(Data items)
-=-=-

/-- The source's shape [33], and a type that is none of the three with the least good last dimension. -/
theorem witness_ConvertRejectsBeforeAllocation :
    baseName nameA = some ['a'] ∧ [33].getLast? = some 33 ∧ 33 % 32 ≠ 0 ∧ [0].getLast? = some 0 ∧ 0 % 32 = 0 ∧
      (4 : Word) ≠ 2 ∧ (4 : Word) ≠ 3 ∧ (4 : Word) ≠ 8 := by decide

/-- The four states a `collect` can meet. -/
theorem witness_CollectFollowsStatus :
    let t := tensor nameA 2 [32]
    let s := { State.reset with prog := [.collect 0 t] }
    weightShape t.quantType t.shape = some [4] ∧ s.prog = .collect 0 t :: [] ∧
    ({ s with fsm := .check } : State).busy = true ∧
    ((s.raise .unsupportedType).busy = false ∧ (s.raise .unsupportedType).err = true) ∧
    ({ s with tag := 0x11, issued := [(0x11, nameA, [32]), (0x11, [], [])] } : State).issued =
      ((0x11 : Word), nameA, [32]) :: [(0x11, [], [])] ∧
    (({ s with done := true } : State).busy = false ∧ ({ s with done := true } : State).err = false) ∧
    (s.busy = false ∧ s.err = false ∧ s.done = false) := by decide

/-- The premises of the four rows of R231's table. -/
theorem witness_InsertStagesCommitInOrder :
    let s := { State.reset with prog := [.insert 7 nameA [4] [1] .weights] }
    let kS : Key := ['a', '.', 's', 'c', 'a', 'l', 'e', 's']
    let kB : Key := ['a', '.', 'b', 'i', 'a', 's', 'e', 's']
    baseName nameA = some ['a'] ∧ s.fsm = .idle ∧ s.sched = [] ∧
    s.prog = [.insert 7 nameA [4] [1] .weights] ∧
    (nameA ∉ (lookupMap s.maps 7).map (·.1) ∧ kS ∉ (lookupMap s.maps 7).map (·.1) ∧
      kB ∉ (lookupMap s.maps 7).map (·.1)) ∧
    nameA ∈ (lookupMap [(7, [(nameA, anyTensor)])] 7).map (·.1) ∧
    (nameA ∉ (lookupMap [(7, [(kS, anyTensor)])] 7).map (·.1) ∧ kS ∈ (lookupMap [(7, [(kS, anyTensor)])] 7).map (·.1)) ∧
    (nameA ∉ (lookupMap [(7, [(kB, anyTensor)])] 7).map (·.1) ∧
      kS ∉ (lookupMap [(7, [(kB, anyTensor)])] 7).map (·.1) ∧ kB ∈ (lookupMap [(7, [(kB, anyTensor)])] 7).map (·.1)) := by
  decide

/-- A line with and without its FLAGS write, with and without a recorded error. -/
theorem witness_DecLineLaunchesItsDescriptor :
    let s := { State.reset with prog := [.dec 3 (some true) 0x33 2 32] }
    let s' := { State.reset.raise .unsupportedType with prog := [.dec 2 none 0x11 1 64] }
    (s.fsm = .idle ∧ s.sched = [] ∧ s.prog = [.dec 3 (some true) 0x33 2 32] ∧ s.err = false) ∧
    (s'.fsm = .idle ∧ s'.sched = [] ∧ s'.prog = [.dec 2 none 0x11 1 64] ∧ s'.err = true) := by decide

/-- A reset turn inside the STORE of a one-block byte job (8 words: the greatest WPBK), after its first three writes. -/
def storeCut (k : Nat) : State :=
  { blockState 8 false latchQ80 1 blkQ80 .store 0 with scale := 0x3C00, bias := 0xD800, sched := [.resetInStore k] }

theorem witness_ResetInStoreLeavesAPrefix :
    let s := storeCut 10
    s.sched = .resetInStore 10 :: [] ∧ s.fsm = .store ∧ SpacesCanonical s ∧ s.wpbk.toNat = 8 ∧ 2 + s.wpbk.toNat ≤ 10 ∧
      s.sSpace.holds 2 (s.bidx.toNat + 1) = true ∧ s.bSpace.holds 2 (s.bidx.toNat + 1) = true ∧
      s.wSpace.holds 4 (s.bidx.toNat * s.wpbk.toNat + s.wpbk.toNat) = true ∧
      ({ fetchQ40 with sched := [.resetInStore 3] } : State).fsm ≠ .store := by decide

-=-=-

Could you transcribe each entry exactly as it stands?

/-- The source's shape [33], and a type that is none of the three with the least good last dimension. -/
theorem witness_ConvertRejectsBeforeAllocation :
    baseName nameA = some ['a'] ∧ [33].getLast? = some 33 ∧ 33 % 32 ≠ 0 ∧ [0].getLast? = some 0 ∧ 0 % 32 = 0 ∧
      (4 : Word) ≠ 2 ∧ (4 : Word) ≠ 3 ∧ (4 : Word) ≠ 8 := by decide

/-- The four states a `collect` can meet. -/
theorem witness_CollectFollowsStatus :
    let t := tensor nameA 2 [32]
    let s := { State.reset with prog := [.collect 0 t] }
    weightShape t.quantType t.shape = some [4] ∧ s.prog = .collect 0 t :: [] ∧
    ({ s with fsm := .check } : State).busy = true ∧
    ((s.raise .unsupportedType).busy = false ∧ (s.raise .unsupportedType).err = true) ∧
    ({ s with tag := 0x11, issued := [(0x11, nameA, [32]), (0x11, [], [])] } : State).issued =
      ((0x11 : Word), nameA, [32]) :: [(0x11, [], [])] ∧
    (({ s with done := true } : State).busy = false ∧ ({ s with done := true } : State).err = false) ∧
    (s.busy = false ∧ s.err = false ∧ s.done = false) := by decide

/-- The premises of the four rows of R231's table. -/
theorem witness_InsertStagesCommitInOrder :
    let s := { State.reset with prog := [.insert 7 nameA [4] [1] .weights] }
    let kS : Key := ['a', '.', 's', 'c', 'a', 'l', 'e', 's']
    let kB : Key := ['a', '.', 'b', 'i', 'a', 's', 'e', 's']
    baseName nameA = some ['a'] ∧ s.fsm = .idle ∧ s.sched = [] ∧
    s.prog = [.insert 7 nameA [4] [1] .weights] ∧
    (nameA ∉ (lookupMap s.maps 7).map (·.1) ∧ kS ∉ (lookupMap s.maps 7).map (·.1) ∧
      kB ∉ (lookupMap s.maps 7).map (·.1)) ∧
    nameA ∈ (lookupMap [(7, [(nameA, anyTensor)])] 7).map (·.1) ∧
    (nameA ∉ (lookupMap [(7, [(kS, anyTensor)])] 7).map (·.1) ∧ kS ∈ (lookupMap [(7, [(kS, anyTensor)])] 7).map (·.1)) ∧
    (nameA ∉ (lookupMap [(7, [(kB, anyTensor)])] 7).map (·.1) ∧
      kS ∉ (lookupMap [(7, [(kB, anyTensor)])] 7).map (·.1) ∧ kB ∈ (lookupMap [(7, [(kB, anyTensor)])] 7).map (·.1)) := by
  decide

/-- A line with and without its FLAGS write, with and without a recorded error. -/
theorem witness_DecLineLaunchesItsDescriptor :
    let s := { State.reset with prog := [.dec 3 (some true) 0x33 2 32] }
    let s' := { State.reset.raise .unsupportedType with prog := [.dec 2 none 0x11 1 64] }
    (s.fsm = .idle ∧ s.sched = [] ∧ s.prog = [.dec 3 (some true) 0x33 2 32] ∧ s.err = false) ∧
    (s'.fsm = .idle ∧ s'.sched = [] ∧ s'.prog = [.dec 2 none 0x11 1 64] ∧ s'.err = true) := by decide

/-- A reset turn inside the STORE of a one-block byte job (8 words: the greatest WPBK), after its first three writes. -/
def storeCut (k : Nat) : State :=
  { blockState 8 false latchQ80 1 blkQ80 .store 0 with scale := 0x3C00, bias := 0xD800, sched := [.resetInStore k] }

theorem witness_ResetInStoreLeavesAPrefix :
    let s := storeCut 10
    s.sched = .resetInStore 10 :: [] ∧ s.fsm = .store ∧ SpacesCanonical s ∧ s.wpbk.toNat = 8 ∧ 2 + s.wpbk.toNat ≤ 10 ∧
      s.sSpace.holds 2 (s.bidx.toNat + 1) = true ∧ s.bSpace.holds 2 (s.bidx.toNat + 1) = true ∧
      s.wSpace.holds 4 (s.bidx.toNat * s.wpbk.toNat + s.wpbk.toNat) = true ∧
      ({ fetchQ40 with sched := [.resetInStore 3] } : State).fsm ≠ .store := by decide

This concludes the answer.